Open data will be key to modernizing the clinical trial process and integrating AI and other advanced techniques used for analyses, which would greatly improve health care in general. I discuss some these considerations in my PhD thesis in more detail.
Some clinical trials have already begun requiring the sharing of individual patient data for clinical analyses within six months of a trial’s end. And there are several initiatives sharing data in a noncompetitive manner, which lets researchers create promising ecosystems and data “lakes” that could lead to new insights and better therapies.
Overwhelming public outcry can also help spur the embrace of open data. Before the 2011 earthquake in Japan, only the government there and large corporations held radiation measurements, and those were not granular. People only began caring about radiation measurements when the Fukushima Daiichi site started spewing radioactive material, and the organizations that held that data were reticent to release it because they wanted to avoid causing panic. However, the public demanded the data, and that drove the activism that fueled the success of Safecast. (Free and open source software also started with hobbyists and academics. Initially there was a great deal of fighting between advocacy groups and corporations, but eventually the business models clicked and free and open source software became mainstream.)

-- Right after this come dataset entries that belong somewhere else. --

/-- The word stored by `withFetchWord` is what the next step runs (notes/assumptions/5.md). -/
theorem test_fetch_word_runs :
    decode (State.withFetchWord State.reset 8 0x35).port = .ok (.rs3620d 0, []) := by rfl

/-- An encoded instruction decodes to itself. -/
theorem test_encode_t12d : decode (encode (.t12d 0xA222222222222222222222222222222222222222222222222)) =
    .ok (.t12d 0xA222222222222222222222222222222222222222222222222, []) := by rfl

/-- The assembler line `G23D 0x091856` (30 R145). -/
theorem test_assemble_g23d : assembleLine (.command "G23D" 0x091856) = some [0x11, 0x09, 0x18, 0x56] := by
  decide +kernel

/-! ## Vectors: one command each, from 95_test_vectors.md and the examples of the rules -/

/-- V4, R335: 3 bits flipped. -/
theorem test_syncchk_3 : answerTo (.syncchk 0x5575F5FF77F8) State.reset = some (answerOk (0x43 : BitVec 7)) := by
  decide +kernel
/-- R335: 4 bits flipped. -/
theorem test_syncchk_4 : answerTo (.syncchk 0x5575F5FF77F0) State.reset = some (answerOk (0x4 : BitVec 7)) := by
  decide +kernel
/-- V23: the 64th bit is neither checked nor counted. -/
theorem test_nidchk : answerTo (.nidchk 0x29333977728CED6E) State.reset =
    some (answerDecoded (0x2933 : BitVec 16) (0x29333977728CED6F : BitVec 64) 0) := by decide +kernel
/-- V10. -/
theorem test_g23e : answerTo (.g23e 0x123) State.reset = some (answerOk (0x91856 : BitVec 23)) := by
  decide +kernel
/-- V11. -/
theorem test_g23d : answerTo (.g23d 0x491877) State.reset =
    some (answerDecoded (0x123 : BitVec 12) (0x91856 : BitVec 23) 3) := by decide +kernel
/-- V11: 4 errors are miscorrected, never FAIL. -/
theorem test_g23d_beyond : answerTo (.g23d 0x491875) State.reset =
    some (answerDecoded (0xBA3 : BitVec 12) (0x5D1835 : BitVec 23) 3) := by decide +kernel
/-- V13. -/
theorem test_g24e : answerTo (.g24e 0x800) State.reset = some (answerOk (0x800C75 : BitVec 24)) := by
  decide +kernel
/-- V14. -/
theorem test_g24d : answerTo (.g24d 0xF230AC) State.reset =
    some (answerDecoded (0x123 : BitVec 12) (0x1230AC : BitVec 24) 3) := by decide +kernel
/-- V13: 4 errors. -/
theorem test_g24d_fails : answerTo (.g24d 0x9230AB) State.reset = some answerFail := by decide +kernel
/-- V15. -/
theorem test_g18e : answerTo (.g18e 0x15) State.reset = some (answerOk (0x1511B : BitVec 18)) := by
  decide +kernel
/-- V15. -/
theorem test_g18d : answerTo (.g18d 0x3511A) State.reset =
    some (answerDecoded (0x15 : BitVec 6) (0x1511B : BitVec 18) 2) := by decide +kernel
/-- V15. -/
theorem test_g18d_fails : answerTo (.g18d 0x3511C) State.reset = some answerFail := by decide +kernel
/-- V20. -/
theorem test_b63e : answerTo (.b63e 0x2933) State.reset = some (answerOk (0x14999CBBB94676B7 : BitVec 63)) := by
  decide +kernel
/-- R151: the codeword of V20 with its low 11 bits flipped. -/
theorem test_b63d : answerTo (.b63d 0x14999CBBB9467148) State.reset =
    some (answerDecoded (0x2933 : BitVec 16) (0x14999CBBB94676B7 : BitVec 63) 11) := by decide +kernel
/-- V20. -/
theorem test_b64e : answerTo (.b64e 0xFFFF) State.reset = some (answerOk (0xFFFFFFFFFFFFFFFF : BitVec 64)) := by
  decide +kernel
/-- V22. -/
theorem test_b64d : answerTo (.b64d 0x29333977728CED6E) State.reset =
    some (answerDecoded (0x2933 : BitVec 16) (0x29333977728CED6F : BitVec 64) 1) := by decide +kernel
/-- R172. -/
theorem test_h15e : answerTo (.h15e 0x0) State.reset = some (answerOk (0x0 : BitVec 15)) := by
  decide +kernel
/-- Every row of a Hamming parity sub-matrix is one of the values R8 admits. -/
theorem rows_admitted (p : Equiv.Perm (Fin 11)) :
    ∀ x ∈ (List.finRange 11).map fun i => hammingRowValues.getD (p i).val 0, x ∈ hammingRowValues := by
  intro x hx
  obtain ⟨i, -, rfl⟩ := List.mem_map.mp hx
  generalize p i = j
  revert j
  decide
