-- ==== Sys2Proof/Proofs/Parameters.lean ====
section
/-!
PROOFS. The parameters of 00 R6 are well-formed (00 R8): what the OPEN matrices, generator and permutation keep
whatever their values are, and that a binary linear code's minimum distance is its least nonzero weight.
-/

namespace Sys2Proof.Parameters

open Sys2Proof.Machine Sys2Proof.Safety

/-! ## Products of binary polynomials and distances -/

/-- One step of `polyProduct` on a sum is the sum of the steps. -/
theorem addShift_xor {n : Nat} (x y : Bool) (a b s : BitVec n) :
    (if x ^^ y then a ^^^ b ^^^ s else a ^^^ b) = (if x then a ^^^ s else a) ^^^ (if y then b ^^^ s else b) := by
  match x, y with
  | false, false => rfl
  | false, true => exact BitVec.xor_assoc a b s
  | true, false => show a ^^^ b ^^^ s = a ^^^ s ^^^ b; ac_rfl
  | true, true =>
    calc a ^^^ b = a ^^^ (s ^^^ s) ^^^ b := by rw [BitVec.xor_self, BitVec.xor_zero]
      _ = a ^^^ s ^^^ (b ^^^ s) := by ac_rfl

/-- The fold of `polyProduct` is additive, from any accumulators. -/
theorem foldl_polyProduct_xor {k n : Nat} (p q : BitVec k) (g : BitVec n) (l : List Nat) (a b : BitVec n) :
    l.foldl (fun acc i => if (p ^^^ q).getLsbD i then acc ^^^ (g <<< i) else acc) (a ^^^ b) =
      l.foldl (fun acc i => if p.getLsbD i then acc ^^^ (g <<< i) else acc) a ^^^
      l.foldl (fun acc i => if q.getLsbD i then acc ^^^ (g <<< i) else acc) b := by
  induction l generalizing a b with
  | nil => rfl
  | cons i l ih => rw [List.foldl_cons, List.foldl_cons, List.foldl_cons, ← ih, BitVec.getLsbD_xor, addShift_xor]

theorem polyProduct_xor {k n : Nat} (p q : BitVec k) (g : BitVec n) :
    polyProduct (p ^^^ q) g = polyProduct p g ^^^ polyProduct q g := by
  have h := foldl_polyProduct_xor p q g (List.range k) 0 0
  rwa [BitVec.xor_self] at h

/-- The distance of two words is the weight of their sum. -/
theorem differences_eq_ones {n : Nat} (a b : BitVec n) : differences a b = ones (a ^^^ b) := by
  simp [differences, ones]

/-- The minimum distance of the code of the multiples of `g` is at least the least weight of a nonzero multiple. -/
theorem le_differences_of_le_ones {k n d : Nat} {g a b : BitVec n}
    (hw : ∀ q : BitVec k, q ≠ 0 → d ≤ ones (polyProduct q g))
    (ha : IsMultiple k g a) (hb : IsMultiple k g b) (hab : a ≠ b) : d ≤ differences a b := by
  obtain ⟨p, rfl⟩ := ha
  obtain ⟨q, rfl⟩ := hb
  have hpq : p ^^^ q ≠ 0 := fun h => hab (by rw [BitVec.xor_eq_zero_iff.mp h])
  rw [differences_eq_ones, ← polyProduct_xor]
  exact hw _ hpq

/-! ## CYC16_GEN -/

theorem cyc16Gen_eq : cyc16Gen = 0x139 ∨ cyc16Gen = 0x1D7 := by
  unfold cyc16Gen
  cases Config.cyc16SecondGen with
  | false => exact .inl rfl
  | true => exact .inr rfl

/-- `CYC16_GEN` has degree 8. -/
theorem cyc16Gen_degree : cyc16Gen.getLsbD 8 = true ∧ ∀ i, 8 < i → cyc16Gen.getLsbD i = false := by
  have hdeg : cyc16Gen.getLsbD 8 = true ∧ cyc16Gen.toNat < 2 ^ 9 := by
    rcases cyc16Gen_eq with h | h <;> rw [h] <;> decide
  obtain ⟨hlead, hlt⟩ := hdeg
  refine ⟨hlead, fun i hi => ?_⟩
  exact Nat.testBit_lt_two_pow (hlt.trans_le (Nat.pow_le_pow_right (by decide) hi))

/-- Every nonzero multiple of `CYC16_GEN` has weight at least 5, at either value of the generator. -/
theorem five_le_ones_polyProduct_cyc16Gen : ∀ q : BitVec 8, q ≠ 0 → 5 ≤ ones (polyProduct q cyc16Gen) := by
  rcases cyc16Gen_eq with h | h <;> rw [h] <;> decide +kernel

/-! ## The Hamming matrices -/

/-- The rows that any order of the admitted values gives are those values. -/
theorem map_hammingRowValues_perm (σ : Equiv.Perm (Fin 11)) :
    ((List.finRange 11).map fun i => hammingRowValues.getD (σ i).val 0).Perm hammingRowValues := by
  have h := σ.map_finRange_perm.map fun i => hammingRowValues.getD i.val 0
  rwa [List.map_map] at h

theorem ham15P_subperm : ham15P.Subperm hammingRowValues := (map_hammingRowValues_perm _).subperm

theorem ham10P_subperm : ham10P.Subperm hammingRowValues :=
  (List.take_sublist _ _).subperm.trans (map_hammingRowValues_perm _).subperm

/-- Rows taken from the admitted values, none twice, give nonzero and distinct columns. -/
theorem hammingColumns_nodup_nonzero {P : List Nibble} (h : P.Subperm hammingRowValues) :
    (hammingColumns P).Nodup ∧ 0 ∉ hammingColumns P := by
  have hcols : (hammingColumns P).Subperm (hammingColumns hammingRowValues) :=
    (List.subperm_append_right _).mpr h
  have hnodup : (hammingColumns hammingRowValues).Nodup := by decide
  have hzero : 0 ∉ hammingColumns hammingRowValues := by decide
  obtain ⟨l, hperm, hsub⟩ := hcols
  exact ⟨hperm.nodup_iff.mp (hnodup.sublist hsub), fun h0 => hzero (hsub.subset (hperm.mem_iff.mpr h0))⟩

theorem ham15P_columns_length : (hammingColumns ham15P).length = 15 := by simp [hammingColumns, ham15P]

theorem ham10P_columns_length : (hammingColumns ham10P).length = 10 := by simp [hammingColumns, ham10P]

/-! ## The permutations -/

theorem blockIlv_perm : blockIlv.Perm (List.range 49) := by decide

theorem voicePerm_perm : voicePerm.Perm (List.range 144) := by
  have h := Config.voicePerm.map_finRange_perm.map Fin.val
  rwa [List.map_map, List.map_coe_finRange_eq_range] at h

/-! ## BCH_GEN and GF64_POLY -/

/-- The cofactor of `BCH_GEN` in x^63+1, of degree 16. -/
theorem polyProduct_bchGen : polyProduct (0x1E237 : BitVec 17) (bchGen.setWidth 64) = 0x8000000000000001 := by
  decide +kernel

/-- α has order 63: `GF64_POLY` is primitive. -/
theorem gfAlpha_order : gfPow gfAlpha 63 = 1 ∧ ∀ k, 0 < k → k < 63 → gfPow gfAlpha k ≠ 1 := by
  have hsmall : ∀ k < 63, 0 < k → gfPow gfAlpha k ≠ 1 := by decide +kernel
  exact ⟨by decide +kernel, fun k hpos hlt => hsmall k hlt hpos⟩

/-! ## The trellis tables -/

theorem trellis12Rows_distinct : trellis12Rows.length = 4 ∧ ∀ row ∈ trellis12Rows, row.length = 4 ∧ row.Nodup := by
  decide

theorem trellis34Rows_distinct : trellis34Rows.length = 8 ∧ ∀ row ∈ trellis34Rows, row.length = 8 ∧ row.Nodup := by
  decide

/-- Settles O36, one condition of R8 after another. -/
theorem parametersAreWellFormed : Obligations.ParametersAreWellFormed := by
  unfold Obligations.ParametersAreWellFormed
  refine ⟨trellis12Rows_distinct, trellis34Rows_distinct, ?_, ?_, ?_, blockIlv_perm, voicePerm_perm,
    ⟨0x1E237, polyProduct_bchGen⟩, gfAlpha_order⟩
  · exact ⟨ham15P_columns_length, hammingColumns_nodup_nonzero ham15P_subperm⟩
  · exact ⟨ham10P_columns_length, hammingColumns_nodup_nonzero ham10P_subperm⟩
  · obtain ⟨hlead, habove⟩ := cyc16Gen_degree
    exact ⟨hlead, habove, fun a b ha hb hab => le_differences_of_le_ones five_le_ones_polyProduct_cyc16Gen ha hb hab⟩

end Sys2Proof.Parameters
end

/-!
PROOFS. The output trace is appended to and never read (10 R40). A run is followed as a function of the records already
there: what it answers is fixed before they are chosen, and they stand unread at the front of the trace it leaves.
-/

namespace Sys2Proof.Output

open Sys2Proof.Machine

We have a choice about which sensors we buy. Before going out and buying a new fancy sensor or backing that viral Kickstarter campaign, make sure the organization behind it makes a credible case about the scholarship underpinning its technology; explains its data standards; and most importantly, pledges to share its data using a Creative Commons CC0 dedication. For privacy-sensitive data sets that can’t be fully open, like those at Ancestry.com and 23andme, advances in cryptography such as multiparty computation and zero knowledge proofs would allow researchers to learn from data sets without the release of sensitive details.
We have the opportunity and the imperative to reframe the debate on who should own and control our data. Big Data's narrative sells the idea that those owning the data control the market, and it is playing out in a tragedy of the commons, confounding the use of information for society and science.